Cuba llena páginas y horas de emisión en radio y televisión tras unos acontecimientos no vistos en mucho tiempo. Mientras el gobierno cubano considera que la salida de miles de ciudadanos a las calles para protestar por las condiciones de vida en el país iberoamericano fueron disturbios y no un «estallido social», como reivindica la disidencia repartida por todo el mundo, las voces occidentales se apresuran a pedir al régimen de La Habana transparencia y un respeto a los derechos humanos adecuado a los estándares internacionales.
Estas son las principales claves para entender este fenómeno de protestas que esconde soterrada una intrincada confrontación social, y que prácticamente no cuenta con precedentes desde el llamado Maleconazo de 1994:
En primer lugar hay que señalar que la isla sufre una importante crisis económica y sanitaria, con la pandemia de coronavirus en su momento álgido, agravada por una alarmante escasez de alimentos, medicinas y productos básicos a la que se le añaden además frecuentes cortes del suministro eléctrico.
Esta situación, que algunos atribuyen a la ineficiencia del régimen cubano y las pérdidas que genera una red clientelar que viene de lejos, se ve agravada de forma incuestionable por el bloqueo económico, un argumento utilizado recurrentemente dentro y fuera de Cuba para justificar algunas de sus posiciones más enrocadas.
Asimismo, poco tardó el Partido Comunista de Cuba en agitar el fantasma del intervencionismo de Estados Unidos como detonante de las manifestaciones tras las cuales ha reaparecido el anterior líder, Raúl Castro, apartado de la cúspide del poder por su avanzada edad.
Muy lejos queda ya la foto del 17 de diciembre 2014, cuando Barack Obama y Raúl Castro escenificaron el fin del embargo; un embargo que regresó pocos años después, tras la victoria electoral de Donald Trump, y que causó un daño económico evidente. En concreto, la administración Trump tomó más de 240 medidas contra Cuba en su único mandato.
Si a ello se le añade el hundimiento del turismo por la COVID, un fenómeno de escala global que bien conocemos en Baleares, las consecuencias se antojan dramáticas. Y todo ello sin la red de seguridad que en España constituyen los ERTE y la capacidad de endeudarse a unas condiciones muy ventajosas gracias a la pertenencia a la Unión Europea.
Muchos analistas internacionales coinciden en señalar una cierta divergencia en las formas del presidente Joe Biden y su predecesor; sin embargo también aprecian que en la práctica no se dan cambios de fondo significativos que redunden en una mejora de las condiciones de vida.
Esto mismo ya se lo han hecho saber a la administración norteamericana otros mandatarios de la región, en buena sintonía con el castrismo. Es el caso por ejemplo del mexicano López Obrador, quien rápidamente al darse los primeros incidentes pidió el fin del bloqueo y rechazó la manipulación de los medios de comunicación y el «intervencionismo» extranjero.
La verdadera dificultad cubana radica en encajar dos auténticas realidades paralelas, la revolucionaria de un lado, que apoya los preceptos instaurados en aquel lejano 1959, y la opositora que se siente perjudicada y agraviada por las relaciones de poder vigentes hasta la actualidad; esa tensión se expresó en el pasado en la crisis de los balseros, uno de los primeros dramas migratorios retransmitidos en tiempo real por televisión.
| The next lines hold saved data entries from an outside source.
theorem witness_Restart_together :
    0 < (heard 60).lvu.slotCount.get 1 ∧ restarted.lvu.slotCount.get 1 = 2 ∧ restarted.lvu.justRestarted.get 1 = true ∧
    restarted.lvu.justRestarted.get 0 = false ∧ restarted.lvu.threshold = 4 ∧
    restarted.lkc.updates.levels.get 1 = some ⟨.level 1 61, 0⟩ := by decide +kernel
/-- The level moves from 61 to 64, less than the threshold of 4: it is written where the recomputation falls together
with the report, and not once half a millisecond has passed. -/
theorem test_recomputation_together_with_a_restart_writes :
    (after .registrationFrame (received restarted [registrationOfGroup 2#8])).lkc.updates.levels.get 1 =
      some ⟨.level 1 64, 0⟩ ∧
    (after .registrationFrame (received restarted.elapse [registrationOfGroup 2#8])).lkc.updates.levels.get 1 =
      some ⟨.level 1 61, 0⟩ := by
  decide +kernel
theorem witness_Panic :
    (received held [alertOf 15 4#8]).playing = true ∧ delivers .engineAlertPanic (alertOf 15 4#8) = true ∧
    delivers .queryPanic (queryOf 5#8 1#8) = true ∧ ((queryOf 5#8 1#8).byte 0).toNat = held.stl.ownAddress ∧
    13 ≤ (queryOf 5#8 1#8).sender := by decide +kernel
theorem test_panic_spends_the_records :
    (after .engineAlertPanic (received held [alertOf 15 4#8])).plu.held = [⟨0, 0, .treble, .push, .spent, []⟩] ∧
    (after .engineAlertPanic (received held [alertOf 15 4#8])).lkc.noteQueue = [⟨.stop 0 .panic, 0⟩] := by
  decide +kernel
theorem witness_Queries :
    delivers .queryStatus (queryOf 0#8 0#8) = true ∧ delivers .queryOtherAction (queryOf 5#8 255#8) = true ∧
    delivers .queryStatus (queryOf 6#8 0#8) = true ∧ ((queryOf 6#8 0#8).byte 0).toNat ≠ 0 ∧
    ((queryOf 6#8 0#8).byte 0).toNat ≠ base.stl.ownAddress ∧ (queryOf 6#8 0#8).sender = 14 := by decide +kernel
theorem witness_Queries_of_others :
    delivers .queryStatus ⟨2, 15, 7, [6#8, 0#8]⟩ = true ∧ delivers .queryPanic ⟨2, 3, 7, [6#8, 1#8]⟩ = true := by
  decide +kernel
theorem test_query_to_another_is_evidence_alone :
    (after .queryPanic (received held [⟨2, 3, 7, [6#8, 1#8]⟩])).plu.held = held.plu.held ∧
    ((after .queryPanic (received held [⟨2, 3, 7, [6#8, 1#8]⟩])).ptb.peer 3).live = true := by decide +kernel
theorem test_status_query_is_acknowledged :
    (after .queryStatus (received base [queryOf 0#8 0#8])).lkc.updates.status = some ⟨.status .ack .run .zero, 0⟩ ∧
    (after .queryStatus (received base [queryOf 6#8 0#8])).lkc.updates.status = none := by decide +kernel
theorem test_panic_query_is_acknowledged :
    (after .queryPanic (received held [queryOf 5#8 1#8])).lkc.updates.status = some ⟨.status .ack .run .zero, 0⟩ := by
  decide +kernel
theorem test_other_action_is_refused :
    (after .queryOtherAction (received base [queryOf 5#8 3#8])).lkc.updates.status =
      some ⟨.status .nak .run .zero, 0⟩ := by
  decide +kernel
theorem witness_Reload :
    delivers .queryReload (queryOf 0#8 2#8) = true ∧ (received base [queryOf 0#8 2#8]).working = true ∧
    base.stc.station ≠ .reloading ∧ (reloading base).stc.station = .reloading ∧
    (reloading base).working = true := by decide +kernel
theorem test_reload_starts_the_drain :
    (after .queryReload (received base [queryOf 0#8 2#8])).stc.drainTimer = some (ms 100) ∧
    (after .queryReload (received base [queryOf 0#8 2#8])).stc.station = .reloading := by decide +kernel
theorem test_reload_in_reloading_is_busy :
    (after .queryReload (received (reloading base) [queryOf 0#8 2#8])).lkc.updates.status =
      some ⟨.status .busy .reloading .zero, 0⟩ := by
  decide +kernel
En este sentido, el secretario de Seguridad Nacional de Estados Unidos, Alejandro Mayorkas, ya ha pedido públicamente a los cubanos que no intenten migrar por mar, a pesar de su delicada situación económica y de la falta de libertad que algunos denuncian. En todo caso, al final persiste siempre el mismo problema de legitimidad y reconocimiento mutuo que todo lo empaña.